MacBook Pro 16-inch with M2 chip
Price: $2,399.99
In stock: Yes
"""

# Extract and convert to DataFrame
result = await extractor.extract(text)
df = extractor.to_dataframe(result)

PDF Processing

from indoxminer import DocumentProcessor, ProcessingConfig

# Initialize processor with custom config
processor = DocumentProcessor(
    files=["invoice.pdf"],
    config=ProcessingConfig(
        hi_res_pdf=True,
        chunk_size=1000
    )
)

# Process document
documents = processor.process()

# Extract structured data
schema = ExtractorSchema(
    fields=[
        Field(
            name="bill_to",
            description="Billing address",
            field_type=FieldType.STRING
        ),
        Field(
            name="invoice_date",
            description="Invoice date",
            field_type=FieldType.DATE
        ),
        Field(
            name="total_amount",
            description="Total amount in USD",
            field_type=FieldType.FLOAT
        )
    ]
)

results = await extractor.extract(documents)

Image Processing with OCR

# Configure OCR-enabled processor
config = ProcessingConfig(
    ocr_enabled=True,
    ocr_engine="easyocr",  # or "tesseract", "paddle"
    language="en"
)

processor = DocumentProcessor(
    files=["receipt.jpg"],
    config=config
)

# Process image and extract text
documents = processor.process()

🔧 Core Components

ExtractorSchema

Defines the structure of data to be extracted:

Field definitions
Validation rules
Output format specifications

schema = ExtractorSchema(
    fields=[...],
    output_format="json"
)

Field Types

Supported field types:

STRING: Text data
INTEGER: Whole numbers
FLOAT: Decimal numbers
DATE: Date values
BOOLEAN: True/False values
LIST: Arrays of values
DICT: Nested objects

Validation Rules

Available validation options:

min_length/max_length: String length constraints
min_value/max_value: Numeric bounds
pattern: Regex patterns
required: Required fields
custom: Custom validation functions

⚙️ Configuration Options

ProcessingConfig

config = ProcessingConfig(
    hi_res_pdf=True,          # High-resolution PDF processing
    ocr_enabled=True,         # Enable OCR
    ocr_engine="tesseract",   # OCR engine selection
    chunk_size=1000,          # Text chunk size
    language="en",            # Processing language
    max_threads=4             # Parallel processing threads
)

🔍 Error Handling

IndoxMiner provides detailed error reporting:

results = await extractor.extract(documents)

if not results.is_valid:
    for chunk_idx, errors in results.validation_errors.items():
        print(f"Errors in chunk {chunk_idx}:")
        for error in errors:
            print(f"- {error.field}: {error.message}")

# Access valid results
valid_data = results.get_valid_results()

🤝 Contributing

We welcome contributions!
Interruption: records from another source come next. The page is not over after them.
-- ==== Sys2Proof/Machine/Bank.lean ====
section
/-! DEFINITION. The Converter Bank Manager: the proof list and the start of a proof test (R125, R126, R128), bank states and what
entry to each does (R114 to R118), and bank demand (R113). -/

namespace Sys2Proof.Machine

/-- The MODULE notice of a module as it stands (R136). -/
def State.postModule (s : State) (m : Module) : State :=
  let r := s.bank.modules.get m
  s.post (.module m r.st r.strike s.bank.counted s.bank.suspended)

/-- Some module is under proof test. -/
def ConverterBank.proofing (k : ConverterBank) : Bool := Module.all.any fun m => (k.modules.get m).st.isProofing

/-- A module joins the proof list at its tail, unless it is in the list or under test (R125). -/
def ConverterBank.joinProof (k : ConverterBank) (m : Module) : ConverterBank :=
  if k.proofList.contains m || (k.modules.get m).st.isProofing then k else { k with proofList := k.proofList ++ [m] }

/-- The bank is RUNNING or IDLE, no module is under test and the proof list is not empty: a proof test may begin (R126). -/
def ConverterBank.mayProve (k : ConverterBank) : Bool := (k.st == .running || k.st == .idle) && !k.proofing

/-- A proof test begins where it may: the head of the list enters PROOFING (R126). -/
def State.beginProof (s : State) : State :=
  match s.bank.mayProve, s.bank.proofList with
  | true, m :: rest =>
    let before := historyOf s.bank.modules
    let s := s.mapBank fun k => { k with proofList := rest }
    let s := s.mapModule m fun _ =>
      { st := .proofing s.now, strike := 0, restartLimit := none, proofLimit := s.after Config.proofMs, cmd := .proofTest }
    let s := s.postModule m
    if historyOf s.bank.modules = before then s else s.handHistory
  | _, _ => s

/-- The automatic proof round: every PROOF_PENDING module joins the proof list in module number order (R128). -/
def ConverterBank.proofRound (k : ConverterBank) : ConverterBank :=
  (Module.all.filter fun m => (k.modules.get m).st == .proofPending).foldl ConverterBank.joinProof k

/-- The bank's timers and mark on entry to a state (R114 to R117). DESIGN CHOICE (log 74): entry to every state clears the stop-due mark,
STOPPED by that mark too. -/
def ConverterBank.inState (k : ConverterBank) (set : Settings) (now : Nat) (st : BankState) : ConverterBank :=
  { k with
    st := st
    settle := if st = .starting then some (now + set.bankSettle * 1000) else none
    idleStop := if st = .idle then some (now + set.bankIdleStop * 60000) else none
    stopDue := false }

/-- What entry to a bank state commands its modules: in STOPPED every module to stop (R114), in STARTING every counted module to
run (R115). -/
def ModuleRec.commandedIn (st : BankState) (r : ModuleRec) : ModuleRec :=
  match st with
  | .stopped => { r with cmd := .stop }
  | .starting => if r.st.counted then { r with cmd := .run } else r
  | _ => r

/-- The report of RUNNING takes an F60 berth from WAIT_BANK to AWAIT_SHIP (R16, R118). -/
def reportRunning (b : Berth) (s : State) : State :=
  if (s.bu b).st = .ready .waitBank ∧ s.cls b = .f60 then s.awaitShip b else s

/-- A change of bank state: the BANK notice, the report to the Berth Units (R118), then what entry starts: the proof round in IDLE
(R117) and a waiting proof test (R126). -/
def State.enterBank (s : State) (st : BankState) : State :=
  let s := s.mapBank fun k => { k.inState s.set s.now st with modules := k.modules.map (ModuleRec.commandedIn st) }
  let s := s.post (.bank st s.bank.demand s.bank.counted)
  let s := if st = .running then eachBerth reportRunning s else s
  let s := if st = .idle then s.mapBank ConverterBank.proofRound else s
  s.beginProof

/-- The recovery start: a STOPPED bank with no counted module and a module PROOF_PENDING (R114). -/
def State.recover (s : State) : State :=
  if s.bank.st = .stopped ∧ s.bank.counted = 0 ∧ Module.all.any (fun m => (s.bank.modules.get m).st == .proofPending) then
    s.enterBank .starting
  else s

/-- The bank enters STOPPED, and starts again at once where the recovery start's conditions then hold (R114, R117). -/
def State.stopBank (s : State) : State := (s.enterBank .stopped).recover

/-- Bank demand is recomputed; a change across 0 is an event at the bank (R113, R114 to R117). -/
def State.updateDemand (s : State) : State :=
  let before := s.bank.demand
  let s := s.mapBank fun k => { k with demand := s.demandNow }
  if before = 0 ∧ s.bank.demand ≠ 0 then
    match s.bank.st with
    | .stopped => s.enterBank .starting
    | .idle => s.enterBank .running
    | _ => s
  else if before ≠ 0 ∧ s.bank.demand = 0 ∧ s.bank.st = .running then s.enterBank .idle
  else s

end Sys2Proof.Machine
end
To contribute:

Fork the repository
Create a feature branch
Commit your changes
Push to the branch
Open a Pull Request

Please read our Contributing Guidelines for more details.

📄 License

This project is licensed under the MIT License - see the LICENSE file for details.

🆘 Support

Documentation: Full documentation
Issues: GitHub Issues
Discussions: GitHub Discussions

🌟 Star History

Project details

These details have not been verified by PyPI

Project links

Homepage

Release history Release notifications | RSS feed

0.1.5

Feb 7, 2025

0.1.4

Dec 29, 2024

0.1.3

Dec 28, 2024

0.1.2

Dec 26, 2024

This version

0.1.1

Dec 25, 2024

0.1.0

Dec 19, 2024

0.0.12

Nov 16, 2024

0.0.11

Nov 16, 2024

0.0.10

Nov 11, 2024

0.0.9

Nov 11, 2024

0.0.8

Nov 9, 2024

0.0.7

Nov 5, 2024

0.0.6

Nov 4, 2024

0.0.5

Nov 4, 2024

0.0.4

Nov 3, 2024

0.0.3

Nov 3, 2024

0.0.2

Nov 3, 2024

0.0.1

Nov 2, 2024

0.0.0

Nov 2, 2024

Download files

Download the file for your platform. If you're not sure which to choose, learn more about installing packages.

Source Distribution

indoxminer-0.1.1.tar.gz (65.1 kB view details)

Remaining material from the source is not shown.